**EXERCISE**. Below are the entries to work from; restate word for word the portion that opens with the line containing "obtain ⟨g1, g2, g3, g4⟩" and closes with the line containing "List.take_of_length_le (by omega)", keeping both.

**DATA SUPPLIED**.
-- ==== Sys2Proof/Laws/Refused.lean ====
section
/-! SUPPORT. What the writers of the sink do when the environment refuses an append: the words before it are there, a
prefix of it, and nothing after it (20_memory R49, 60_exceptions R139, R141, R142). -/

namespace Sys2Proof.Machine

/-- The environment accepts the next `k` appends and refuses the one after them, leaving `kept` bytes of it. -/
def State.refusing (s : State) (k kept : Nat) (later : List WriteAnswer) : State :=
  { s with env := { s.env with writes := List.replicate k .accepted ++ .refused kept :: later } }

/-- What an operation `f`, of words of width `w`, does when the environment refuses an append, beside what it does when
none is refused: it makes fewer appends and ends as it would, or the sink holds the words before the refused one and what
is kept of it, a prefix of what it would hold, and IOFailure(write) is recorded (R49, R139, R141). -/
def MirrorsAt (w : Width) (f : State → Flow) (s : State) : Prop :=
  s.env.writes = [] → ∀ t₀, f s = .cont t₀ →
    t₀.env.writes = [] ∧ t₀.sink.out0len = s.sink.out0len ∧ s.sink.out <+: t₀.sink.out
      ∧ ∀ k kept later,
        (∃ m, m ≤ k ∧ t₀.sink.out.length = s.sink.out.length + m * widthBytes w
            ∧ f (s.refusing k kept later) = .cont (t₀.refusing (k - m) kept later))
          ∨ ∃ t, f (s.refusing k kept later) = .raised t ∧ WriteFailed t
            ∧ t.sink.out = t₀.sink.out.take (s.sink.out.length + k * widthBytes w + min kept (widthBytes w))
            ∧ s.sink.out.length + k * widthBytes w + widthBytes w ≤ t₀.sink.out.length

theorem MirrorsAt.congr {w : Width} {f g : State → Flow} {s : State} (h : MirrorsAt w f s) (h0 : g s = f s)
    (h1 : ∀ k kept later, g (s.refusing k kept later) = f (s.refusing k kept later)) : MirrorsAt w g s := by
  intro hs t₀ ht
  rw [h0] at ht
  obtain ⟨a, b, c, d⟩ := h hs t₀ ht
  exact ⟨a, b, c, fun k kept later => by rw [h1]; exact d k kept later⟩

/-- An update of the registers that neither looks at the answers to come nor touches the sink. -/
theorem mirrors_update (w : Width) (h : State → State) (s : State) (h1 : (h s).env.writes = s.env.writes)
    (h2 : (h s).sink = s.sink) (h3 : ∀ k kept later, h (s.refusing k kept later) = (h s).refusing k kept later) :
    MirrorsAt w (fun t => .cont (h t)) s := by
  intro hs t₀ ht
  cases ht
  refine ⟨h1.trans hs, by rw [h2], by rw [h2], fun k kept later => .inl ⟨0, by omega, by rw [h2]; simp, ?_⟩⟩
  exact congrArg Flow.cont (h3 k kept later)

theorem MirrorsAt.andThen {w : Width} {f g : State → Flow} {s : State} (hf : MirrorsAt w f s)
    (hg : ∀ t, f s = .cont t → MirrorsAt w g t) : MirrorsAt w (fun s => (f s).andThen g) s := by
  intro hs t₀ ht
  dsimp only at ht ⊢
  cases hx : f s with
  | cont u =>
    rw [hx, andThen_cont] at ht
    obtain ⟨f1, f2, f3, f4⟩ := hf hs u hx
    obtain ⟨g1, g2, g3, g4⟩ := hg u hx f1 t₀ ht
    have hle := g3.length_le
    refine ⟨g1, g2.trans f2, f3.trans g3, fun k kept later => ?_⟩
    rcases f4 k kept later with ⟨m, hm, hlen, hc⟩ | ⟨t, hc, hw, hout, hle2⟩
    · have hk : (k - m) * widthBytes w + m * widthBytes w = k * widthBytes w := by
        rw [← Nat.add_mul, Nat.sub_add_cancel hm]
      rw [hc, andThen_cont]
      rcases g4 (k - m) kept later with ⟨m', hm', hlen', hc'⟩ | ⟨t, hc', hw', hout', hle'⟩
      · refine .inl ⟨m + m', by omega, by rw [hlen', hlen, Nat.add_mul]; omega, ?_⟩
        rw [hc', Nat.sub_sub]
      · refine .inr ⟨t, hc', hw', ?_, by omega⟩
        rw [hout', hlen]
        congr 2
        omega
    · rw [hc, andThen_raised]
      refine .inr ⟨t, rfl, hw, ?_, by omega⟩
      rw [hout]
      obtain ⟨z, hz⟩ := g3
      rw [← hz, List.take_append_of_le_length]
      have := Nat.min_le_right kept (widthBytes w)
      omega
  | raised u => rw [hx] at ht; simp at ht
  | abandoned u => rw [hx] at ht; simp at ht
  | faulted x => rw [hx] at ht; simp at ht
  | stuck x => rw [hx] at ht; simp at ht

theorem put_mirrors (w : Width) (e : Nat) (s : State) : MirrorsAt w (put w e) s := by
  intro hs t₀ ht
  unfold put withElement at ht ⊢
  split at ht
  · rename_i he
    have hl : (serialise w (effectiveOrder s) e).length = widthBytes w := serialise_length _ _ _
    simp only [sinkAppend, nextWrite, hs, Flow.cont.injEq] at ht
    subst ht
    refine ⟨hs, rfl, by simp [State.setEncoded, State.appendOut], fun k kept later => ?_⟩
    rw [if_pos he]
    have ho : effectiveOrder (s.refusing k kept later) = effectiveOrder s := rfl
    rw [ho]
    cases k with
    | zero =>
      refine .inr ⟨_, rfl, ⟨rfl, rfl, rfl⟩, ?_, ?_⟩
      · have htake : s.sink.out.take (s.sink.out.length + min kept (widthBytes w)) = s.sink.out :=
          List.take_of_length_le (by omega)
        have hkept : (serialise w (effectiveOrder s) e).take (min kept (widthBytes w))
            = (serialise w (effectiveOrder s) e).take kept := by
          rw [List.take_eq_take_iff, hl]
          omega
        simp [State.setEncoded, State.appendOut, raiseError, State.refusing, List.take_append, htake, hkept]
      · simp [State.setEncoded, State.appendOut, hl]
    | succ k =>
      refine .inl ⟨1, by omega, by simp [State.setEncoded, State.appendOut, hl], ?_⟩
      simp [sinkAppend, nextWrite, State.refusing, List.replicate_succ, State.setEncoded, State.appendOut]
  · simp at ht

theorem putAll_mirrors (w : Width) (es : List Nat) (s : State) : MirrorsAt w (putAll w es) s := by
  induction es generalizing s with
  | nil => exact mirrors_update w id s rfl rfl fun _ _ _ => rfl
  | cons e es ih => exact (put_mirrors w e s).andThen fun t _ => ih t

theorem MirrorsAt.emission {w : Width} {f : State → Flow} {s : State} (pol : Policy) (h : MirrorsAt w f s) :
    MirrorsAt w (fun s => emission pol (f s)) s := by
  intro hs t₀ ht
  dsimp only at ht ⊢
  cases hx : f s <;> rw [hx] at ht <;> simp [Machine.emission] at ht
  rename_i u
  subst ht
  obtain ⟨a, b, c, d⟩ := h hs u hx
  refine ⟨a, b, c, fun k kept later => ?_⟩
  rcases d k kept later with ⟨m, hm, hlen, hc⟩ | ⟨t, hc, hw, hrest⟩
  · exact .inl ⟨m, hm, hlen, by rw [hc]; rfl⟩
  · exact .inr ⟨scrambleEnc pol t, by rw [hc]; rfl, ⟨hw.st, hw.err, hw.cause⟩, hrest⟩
* * *
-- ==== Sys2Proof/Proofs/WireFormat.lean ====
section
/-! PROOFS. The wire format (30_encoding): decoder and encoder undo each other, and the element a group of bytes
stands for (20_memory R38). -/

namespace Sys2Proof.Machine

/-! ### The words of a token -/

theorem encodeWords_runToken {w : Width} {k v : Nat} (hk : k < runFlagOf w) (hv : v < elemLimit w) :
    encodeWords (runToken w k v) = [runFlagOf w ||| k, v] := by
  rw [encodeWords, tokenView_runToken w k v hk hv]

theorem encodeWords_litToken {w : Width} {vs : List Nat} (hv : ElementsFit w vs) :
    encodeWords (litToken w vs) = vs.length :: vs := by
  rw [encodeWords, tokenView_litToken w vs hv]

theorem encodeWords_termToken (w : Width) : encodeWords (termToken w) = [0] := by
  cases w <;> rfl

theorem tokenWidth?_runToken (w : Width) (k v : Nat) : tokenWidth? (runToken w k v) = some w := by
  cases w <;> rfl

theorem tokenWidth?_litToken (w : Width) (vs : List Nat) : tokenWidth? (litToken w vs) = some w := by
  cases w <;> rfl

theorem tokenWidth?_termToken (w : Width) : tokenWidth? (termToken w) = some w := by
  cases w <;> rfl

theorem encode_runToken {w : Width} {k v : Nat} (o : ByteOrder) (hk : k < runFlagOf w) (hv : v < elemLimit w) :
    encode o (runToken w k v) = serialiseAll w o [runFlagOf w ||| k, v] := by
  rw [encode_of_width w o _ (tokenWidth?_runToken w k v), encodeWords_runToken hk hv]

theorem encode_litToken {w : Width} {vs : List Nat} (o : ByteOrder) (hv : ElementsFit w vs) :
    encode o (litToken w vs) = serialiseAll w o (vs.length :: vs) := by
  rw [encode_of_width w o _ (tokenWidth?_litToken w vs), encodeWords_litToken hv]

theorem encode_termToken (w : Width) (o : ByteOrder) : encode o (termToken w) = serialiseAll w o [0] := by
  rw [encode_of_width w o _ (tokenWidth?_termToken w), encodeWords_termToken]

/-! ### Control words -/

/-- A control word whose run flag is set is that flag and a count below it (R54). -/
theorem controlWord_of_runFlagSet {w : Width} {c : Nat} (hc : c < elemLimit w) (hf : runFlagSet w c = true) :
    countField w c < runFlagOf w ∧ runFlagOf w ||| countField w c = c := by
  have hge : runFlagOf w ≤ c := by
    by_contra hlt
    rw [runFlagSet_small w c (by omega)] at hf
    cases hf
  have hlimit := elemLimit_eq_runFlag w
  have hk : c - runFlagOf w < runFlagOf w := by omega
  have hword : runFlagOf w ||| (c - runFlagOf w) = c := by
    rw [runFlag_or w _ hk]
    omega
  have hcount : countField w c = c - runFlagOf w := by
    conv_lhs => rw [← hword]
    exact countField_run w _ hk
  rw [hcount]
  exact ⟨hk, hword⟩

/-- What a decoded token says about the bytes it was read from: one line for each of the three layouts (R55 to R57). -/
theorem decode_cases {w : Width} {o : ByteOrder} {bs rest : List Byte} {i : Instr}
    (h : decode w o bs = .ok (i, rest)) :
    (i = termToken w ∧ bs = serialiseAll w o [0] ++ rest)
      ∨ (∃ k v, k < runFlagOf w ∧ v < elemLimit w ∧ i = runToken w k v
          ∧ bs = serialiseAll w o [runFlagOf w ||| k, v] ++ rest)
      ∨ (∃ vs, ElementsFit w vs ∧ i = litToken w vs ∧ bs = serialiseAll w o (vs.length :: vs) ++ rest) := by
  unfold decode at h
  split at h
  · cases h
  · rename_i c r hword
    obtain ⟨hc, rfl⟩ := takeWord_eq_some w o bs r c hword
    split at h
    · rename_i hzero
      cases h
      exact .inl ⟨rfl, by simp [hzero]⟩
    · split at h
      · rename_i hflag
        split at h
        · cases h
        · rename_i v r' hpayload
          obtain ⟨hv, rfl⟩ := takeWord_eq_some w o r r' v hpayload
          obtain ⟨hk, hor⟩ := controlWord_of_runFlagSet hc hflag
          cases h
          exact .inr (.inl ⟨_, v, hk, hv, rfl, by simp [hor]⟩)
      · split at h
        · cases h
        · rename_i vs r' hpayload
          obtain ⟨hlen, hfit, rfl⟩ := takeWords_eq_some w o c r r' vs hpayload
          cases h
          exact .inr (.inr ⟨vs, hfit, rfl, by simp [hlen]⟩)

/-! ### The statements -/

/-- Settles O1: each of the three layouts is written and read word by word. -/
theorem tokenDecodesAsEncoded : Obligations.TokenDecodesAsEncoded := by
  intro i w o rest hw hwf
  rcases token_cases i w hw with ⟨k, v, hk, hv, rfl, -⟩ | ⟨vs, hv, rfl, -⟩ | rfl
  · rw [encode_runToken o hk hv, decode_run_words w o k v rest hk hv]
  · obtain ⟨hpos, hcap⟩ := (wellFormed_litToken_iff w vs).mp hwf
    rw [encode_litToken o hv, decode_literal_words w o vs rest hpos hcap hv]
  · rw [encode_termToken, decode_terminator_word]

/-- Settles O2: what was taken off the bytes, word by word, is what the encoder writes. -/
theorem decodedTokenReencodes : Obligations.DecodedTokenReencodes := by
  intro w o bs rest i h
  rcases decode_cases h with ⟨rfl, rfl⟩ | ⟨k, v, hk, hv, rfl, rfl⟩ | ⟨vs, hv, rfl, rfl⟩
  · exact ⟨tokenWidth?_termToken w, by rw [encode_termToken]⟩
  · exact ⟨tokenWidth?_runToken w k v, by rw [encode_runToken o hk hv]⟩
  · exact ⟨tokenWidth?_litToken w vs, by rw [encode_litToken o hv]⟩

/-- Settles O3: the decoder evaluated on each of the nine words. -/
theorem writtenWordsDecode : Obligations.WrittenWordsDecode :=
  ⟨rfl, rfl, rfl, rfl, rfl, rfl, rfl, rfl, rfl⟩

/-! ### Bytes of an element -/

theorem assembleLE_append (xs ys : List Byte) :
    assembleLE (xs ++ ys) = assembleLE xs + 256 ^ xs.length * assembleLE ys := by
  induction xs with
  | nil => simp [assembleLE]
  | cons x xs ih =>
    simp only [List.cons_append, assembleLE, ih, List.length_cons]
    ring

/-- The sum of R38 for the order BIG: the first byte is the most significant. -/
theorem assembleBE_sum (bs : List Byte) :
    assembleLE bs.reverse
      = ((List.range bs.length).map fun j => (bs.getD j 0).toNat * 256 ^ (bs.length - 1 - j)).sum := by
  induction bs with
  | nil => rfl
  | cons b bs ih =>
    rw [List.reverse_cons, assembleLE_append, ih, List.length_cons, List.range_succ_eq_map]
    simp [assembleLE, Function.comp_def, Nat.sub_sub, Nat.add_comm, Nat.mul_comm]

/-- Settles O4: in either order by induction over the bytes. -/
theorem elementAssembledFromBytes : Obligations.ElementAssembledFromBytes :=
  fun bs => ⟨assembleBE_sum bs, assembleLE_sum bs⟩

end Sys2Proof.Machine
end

**RESULT**.
    obtain ⟨g1, g2, g3, g4⟩ := hg u hx f1 t₀ ht
    have hle := g3.length_le
    refine ⟨g1, g2.trans f2, f3.trans g3, fun k kept later => ?_⟩
    rcases f4 k kept later with ⟨m, hm, hlen, hc⟩ | ⟨t, hc, hw, hout, hle2⟩
    · have hk : (k - m) * widthBytes w + m * widthBytes w = k * widthBytes w := by
        rw [← Nat.add_mul, Nat.sub_add_cancel hm]
      rw [hc, andThen_cont]
      rcases g4 (k - m) kept later with ⟨m', hm', hlen', hc'⟩ | ⟨t, hc', hw', hout', hle'⟩
      · refine .inl ⟨m + m', by omega, by rw [hlen', hlen, Nat.add_mul]; omega, ?_⟩
        rw [hc', Nat.sub_sub]
      · refine .inr ⟨t, hc', hw', ?_, by omega⟩
        rw [hout', hlen]
        congr 2
        omega
    · rw [hc, andThen_raised]
      refine .inr ⟨t, rfl, hw, ?_, by omega⟩
      rw [hout]
      obtain ⟨z, hz⟩ := g3
      rw [← hz, List.take_append_of_le_length]
      have := Nat.min_le_right kept (widthBytes w)
      omega
  | raised u => rw [hx] at ht; simp at ht
  | abandoned u => rw [hx] at ht; simp at ht
  | faulted x => rw [hx] at ht; simp at ht
  | stuck x => rw [hx] at ht; simp at ht

theorem put_mirrors (w : Width) (e : Nat) (s : State) : MirrorsAt w (put w e) s := by
  intro hs t₀ ht
  unfold put withElement at ht ⊢
  split at ht
  · rename_i he
    have hl : (serialise w (effectiveOrder s) e).length = widthBytes w := serialise_length _ _ _
    simp only [sinkAppend, nextWrite, hs, Flow.cont.injEq] at ht
    subst ht
    refine ⟨hs, rfl, by simp [State.setEncoded, State.appendOut], fun k kept later => ?_⟩
    rw [if_pos he]
    have ho : effectiveOrder (s.refusing k kept later) = effectiveOrder s := rfl
    rw [ho]
    cases k with
    | zero =>
      refine .inr ⟨_, rfl, ⟨rfl, rfl, rfl⟩, ?_, ?_⟩
      · have htake : s.sink.out.take (s.sink.out.length + min kept (widthBytes w)) = s.sink.out :=
          List.take_of_length_le (by omega)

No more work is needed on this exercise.